Exercise |
In the entries below, find the line with "(.acceptSeam tag) payload" and the line with "(0x02, tag, payload)". Return those two lines and all lines between them, exactly.

Records supplied |

-- ==== Sys2Proof/Decode.lean ====
section
/-! DEFINITION. Reading and writing the body of a request record (R154, R162), and `decodeTableWord`. -/

namespace Sys2Proof

/-- A two-byte field, high byte first (10-1). -/
def halfBytes (h : Half) : List Byte := [h.extractLsb' 8 8, h.extractLsb' 0 8]

/-- A four-byte field, high byte first (10-1). -/
def wordBytes (w : Word) : List Byte :=
  [w.extractLsb' 24 8, w.extractLsb' 16 8, w.extractLsb' 8 8, w.extractLsb' 0 8]

/-- The two-byte field of two bytes, high byte first. -/
def halfOf (b1 b0 : Byte) : Half := b1 ++ b0

/-- The four-byte field of four bytes, high byte first. -/
def wordOf (b3 b2 b1 b0 : Byte) : Word := b3 ++ b2 ++ b1 ++ b0

/-- The vertices of a POINTS payload: u then v, four bytes each (R162); `none` when bytes are left over. -/
def vertexList : List Byte → Option (List RawVertex)
  | [] => some []
  | a :: b :: c :: d :: e :: f :: g :: h :: rest =>
    (vertexList rest).map (⟨wordOf a b c d, wordOf e f g h⟩ :: ·)
  | _ => none

/-- The bytes of vertices, as POINTS carries them. -/
def vertexBytes (vs : List RawVertex) : List Byte := vs.flatMap fun p => wordBytes p.u ++ wordBytes p.v

/-- What a record's body says to the link port at a take (R157 steps 3 to 5). -/
inductive Parsed where
  /-- A request of a listed kind with an allowed length. -/
  | request (i : Instr)
  /-- A listed kind with another length: answered BAD_LENGTH. -/
  | badLength
  /-- Not a request kind: answered UNKNOWN_KIND. -/
  | unknownKind
  deriving DecidableEq, Repr

/-- A payload of two fill bytes, disregarded whatever they hold (R162). -/
def parseFill (i : Instr) : List Byte → Parsed
  | [_, _] => .request i
  | _ => .badLength

/-- A payload of one operand byte and a trailing zero byte that is disregarded (R162). -/
def parseOne (f : Byte → Instr) : List Byte → Parsed
  | [a, _] => .request (f a)
  | _ => .badLength

/-- A payload of two operand bytes. -/
def parseTwo (f : Byte → Byte → Instr) : List Byte → Parsed
  | [a, b] => .request (f a b)
  | _ => .badLength

/-- SET_PARAM: parameter, index, value (4, signed). -/
def parseSetParam (tag : Byte) : List Byte → Parsed
  | [p, i, a, b, c, d] => .request (.setParam tag p i (wordOf a b c d))
  | _ => .badLength

/-- READ_TABLE: table, qualifier, start (2), max. -/
def parseReadTable (tag : Byte) : List Byte → Parsed
  | [t, q, a, b, m] => .request (.readTable tag t q (halfOf a b) m)
  | _ => .badLength

/-- WATCH: item, slot, period (2). -/
def parseWatch (tag : Byte) : List Byte → Parsed
  | [i, s, a, b] => .request (.watch tag i s (halfOf a b))
  | _ => .badLength

/-- SET_BREAK: index, kind, argument, action or on/off. -/
def parseSetBreak (tag : Byte) : List Byte → Parsed
  | [i, k, a, c] => .request (.setBreak tag i k a c)
  | _ => .badLength

/-- LINK_TEST: 2 to 239 bytes (R159). -/
def parseLinkTest (tag : Byte) (p : List Byte) : Parsed :=
  if 2 ≤ p.length ∧ p.length ≤ 239 then .request (.linkTest tag p) else .badLength

/-- OPEN_OUTLINE: slot, N (2), bleed (2), tool, flags, order, passes, label. The label's length byte must agree
with the payload and be at most 12 (R162). -/
def parseOpenOutline (tag : Byte) : List Byte → Parsed
  | s :: n1 :: n0 :: b1 :: b0 :: t :: f :: o :: p :: len :: label =>
    if label.length = len.toNat ∧ len.toNat ≤ 12 then
      .request (.openOutline tag s (halfOf n1 n0) (halfOf b1 b0) t f o p label)
    else .badLength
  | _ => .badLength

/-- SET_PANEL: slot, bleed (2), tool, flags, order, passes, label (R162). -/
def parseSetPanel (tag : Byte) : List Byte → Parsed
  | s :: b1 :: b0 :: t :: f :: o :: p :: len :: label =>
    if label.length = len.toNat ∧ len.toNat ≤ 12 then
      .request (.setPanel tag s (halfOf b1 b0) t f o p label)
    else .badLength
  | _ => .badLength

/-- POINTS: first index (2), count, vertices; a count outside 1 to 28 or one that disagrees with the length is
BAD_LENGTH (R14, R162). -/
def parsePoints (tag : Byte) : List Byte → Parsed
  | i1 :: i0 :: count :: rest =>
    match vertexList rest with
    | some vs =>
      if vs.length = count.toNat ∧ 1 ≤ count.toNat ∧ count.toNat ≤ 28 then
        .request (.points tag (halfOf i1 i0) vs)
      else .badLength
    | none => .badLength
  | _ => .badLength

/-- COMMIT: mode, count, then count slots. In ALL mode (0) no slots stand behind the count, whose byte is not read
(log 21); any other mode has its length checked as in list mode (R162). -/
def parseCommit (tag : Byte) : List Byte → Parsed
  | mode :: count :: slots =>
    if mode = 0 then
      if slots.isEmpty then .request (.commit tag mode []) else .badLength
    else if slots.length = count.toNat then .request (.commit tag mode slots) else .badLength
  | _ => .badLength

/-- PLACE: slot, rotation, x (4), y (4). -/
def parsePlace (tag : Byte) : List Byte → Parsed
  | [s, r, a, b, c, d, e, f, g, h] => .request (.place tag s r (wordOf a b c d) (wordOf e f g h))
  | _ => .badLength

/-- TEST_CUT: tool, 0, size (2), x (4), y (4). The second byte is disregarded whatever it holds, the model's choice
(log 37). -/
def parseTestCut (tag : Byte) : List Byte → Parsed
  | [t, _, s1, s0, a, b, c, d, e, f, g, h] =>
    .request (.testCut tag t (halfOf s1 s0) (wordOf a b c d) (wordOf e f g h))
  | _ => .badLength

/-- JOG: x (4), y (4). -/
def parseJog (tag : Byte) : List Byte → Parsed
  | [a, b, c, d, e, f, g, h] => .request (.jog tag (wordOf a b c d) (wordOf e f g h))
  | _ => .badLength

/-- MARK_SET: row, side, x (4), y (4). -/
def parseMarkSet (tag : Byte) : List Byte → Parsed
  | [r, s, a, b, c, d, e, f, g, h] => .request (.markSet tag r s (wordOf a b c d) (wordOf e f g h))
  | _ => .badLength

/-- The request kinds of R162 by their codes, with the payload lengths each allows. -/
def parseRequest (kind tag : Byte) (payload : List Byte) : Parsed :=
  match kind.toNat with
  | 0x01 => parseFill (.ident tag) payload
  | 0x02 => parseLinkTest tag payload
  | 0x03 => parseOne (.setLink tag) payload
  | 0x04 => parseSetParam tag payload
  | 0x05 => parseTwo (.getParam tag) payload
  | 0x06 => parseReadTable tag payload
  | 0x07 => parseOne (.readNext tag) payload
  | 0x08 => parseWatch tag payload
  | 0x09 => parseSetBreak tag payload
  | 0x0A => parseFill (.clearFault tag) payload
  | 0x0B => parseFill (.status tag) payload
  | 0x10 => parseOpenOutline tag payload
  | 0x11 => parsePoints tag payload
  | 0x12 => parseFill (.closeOutline tag) payload
  | 0x13 => parseFill (.abandonOutline tag) payload
  | 0x14 => parseSetPanel tag payload
  | 0x15 => parseOne (.deletePanel tag) payload
  | 0x18 => parseOne (.nest tag) payload
  | 0x19 => parseFill (.nestAbort tag) payload
  | 0x1A => parsePlace tag payload
  | 0x1B => parseOne (.unplace tag) payload
  | 0x1C => parseOne (.pin tag) payload
  | 0x1D => parseOne (.unpin tag) payload
  | 0x1E => parseCommit tag payload
  | 0x1F => parseOne (.uncommit tag) payload
  | 0x20 => parseFill (.home tag) payload
  | 0x21 => parseFill (.startCut tag) payload
  | 0x22 => parseFill (.suspend tag) payload
  | 0x23 => parseFill (.resume tag) payload
  | 0x24 => parseFill (.stopCut tag) payload
  | 0x25 => parseOne (.skipPanel tag) payload
  | 0x26 => parseTestCut tag payload
  | 0x27 => parseJog tag payload
  | 0x28 => parseOne (.feed tag) payload
  | 0x29 => parseMarkSet tag payload
  | 0x2A => parseTwo (.markTake tag) payload
  | 0x2B => parseFill (.acceptSeam tag) payload
  | 0x2C => parseFill (.remeasure tag) payload
  | 0x2F => parseFill (.jobClear tag) payload
  | _ => .unknownKind

/-- KIND, TAG and payload of a request record as the host sends it (R154, R162); `none` for an event, which no
record carries. -/
def requestFields : Instr → Option (Byte × Byte × List Byte)
  | .ident tag => some (0x01, tag, [0, 0])
  | .linkTest tag payload => some (0x02, tag, payload)
  | .setLink tag code => some (0x03, tag, [code, 0])
  | .setParam tag p i v => some (0x04, tag, [p, i] ++ wordBytes v)
  | .getParam tag p i => some (0x05, tag, [p, i])
  | .readTable tag t q start max => some (0x06, tag, [t, q] ++ halfBytes start ++ [max])
  | .readNext tag max => some (0x07, tag, [max, 0])
  | .watch tag item slot period => some (0x08, tag, [item, slot] ++ halfBytes period)
  | .setBreak tag index kind argument action => some (0x09, tag, [index, kind, argument, action])
  | .clearFault tag => some (0x0A, tag, [0, 0])
  | .status tag => some (0x0B, tag, [0, 0])
  | .openOutline tag slot n bleed tool flags order passes label =>
    some (0x10, tag, [slot] ++ halfBytes n ++ halfBytes bleed ++
      [tool, flags, order, passes, BitVec.ofNat 8 label.length] ++ label)
  | .points tag first vertices =>
    some (0x11, tag, halfBytes first ++ [BitVec.ofNat 8 vertices.length] ++ vertexBytes vertices)
  | .closeOutline tag => some (0x12, tag, [0, 0])
  | .abandonOutline tag => some (0x13, tag, [0, 0])
  | .setPanel tag slot bleed tool flags order passes label =>
    some (0x14, tag, [slot] ++ halfBytes bleed ++
      [tool, flags, order, passes, BitVec.ofNat 8 label.length] ++ label)
  | .deletePanel tag slot => some (0x15, tag, [slot, 0])
  | .nest tag flags => some (0x18, tag, [flags, 0])
  | .nestAbort tag => some (0x19, tag, [0, 0])
  | .place tag slot rotation x y => some (0x1A, tag, [slot, rotation] ++ wordBytes x ++ wordBytes y)
  | .unplace tag slot => some (0x1B, tag, [slot, 0])
  | .pin tag slot => some (0x1C, tag, [slot, 0])
  | .unpin tag slot => some (0x1D, tag, [slot, 0])
  | .commit tag mode slots => some (0x1E, tag, [mode, BitVec.ofNat 8 slots.length] ++ slots)
  | .uncommit tag slot => some (0x1F, tag, [slot, 0])
  | .home tag => some (0x20, tag, [0, 0])
  | .startCut tag => some (0x21, tag, [0, 0])
  | .suspend tag => some (0x22, tag, [0, 0])
  | .resume tag => some (0x23, tag, [0, 0])
  | .stopCut tag => some (0x24, tag, [0, 0])
  | .skipPanel tag slot => some (0x25, tag, [slot, 0])
  | .testCut tag tool size x y => some (0x26, tag, [tool, 0] ++ halfBytes size ++ wordBytes x ++ wordBytes y)
  | .jog tag x y => some (0x27, tag, wordBytes x ++ wordBytes y)
  | .feed tag n => some (0x28, tag, [n, 0])
  | .markSet tag row side x y => some (0x29, tag, [row, side] ++ wordBytes x ++ wordBytes y)
  | .markTake tag row side => some (0x2A, tag, [row, side])
  | .acceptSeam tag => some (0x2B, tag, [0, 0])
  | .remeasure tag => some (0x2C, tag, [0, 0])
  | .jobClear tag => some (0x2F, tag, [0, 0])
  | .hardwareReset _ _ => none
  | .linkClear => none
  | .linkByteReceived _ _ => none
  | .frameGapExpiry => none
  | .shortBreak => none
  | .recordTake => none
  | .outboundRecordSent => none
  | .watchExpiry => none
  | .nestStep => none
  | .settleExpiry => none
  | .moveCompletion => none
  | .markSensorReport _ _ => none
  | .searchScanEnd => none
  | .homeFullTravel _ => none
  | .encoderStep _ => none
  | .feedGuardExpiry => none
  | .feedDriveDone => none
  | .lineWireChange _ _ => none
  | .filterExpiry _ => none
  | .axisPositionReport _ _ => none
  | .linkLineReturnHigh => none

/-- The body of a request record: KIND, TAG, payload (R154). -/
def requestBody (i : Instr) : Option (List Byte) :=
  (requestFields i).map fun f => f.1 :: f.2.1 :: f.2.2

/-- What a record's body says (R157). A body without KIND and TAG is no request. -/
def parseBody : List Byte → Parsed
  | kind :: tag :: payload => parseRequest kind tag payload
  | _ => .unknownKind

/-- The command a word of the opcode table's bits spells. No row of this table gives bits, so no word spells one. -/
def decodeTableWord (_nbits _w : Nat) : Option Instr := none

end Sys2Proof
end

Reply to the task |
  | 0x2B => parseFill (.acceptSeam tag) payload
  | 0x2C => parseFill (.remeasure tag) payload
  | 0x2F => parseFill (.jobClear tag) payload
  | _ => .unknownKind

/-- KIND, TAG and payload of a request record as the host sends it (R154, R162); `none` for an event, which no
record carries. -/
def requestFields : Instr → Option (Byte × Byte × List Byte)
  | .ident tag => some (0x01, tag, [0, 0])
  | .linkTest tag payload => some (0x02, tag, payload)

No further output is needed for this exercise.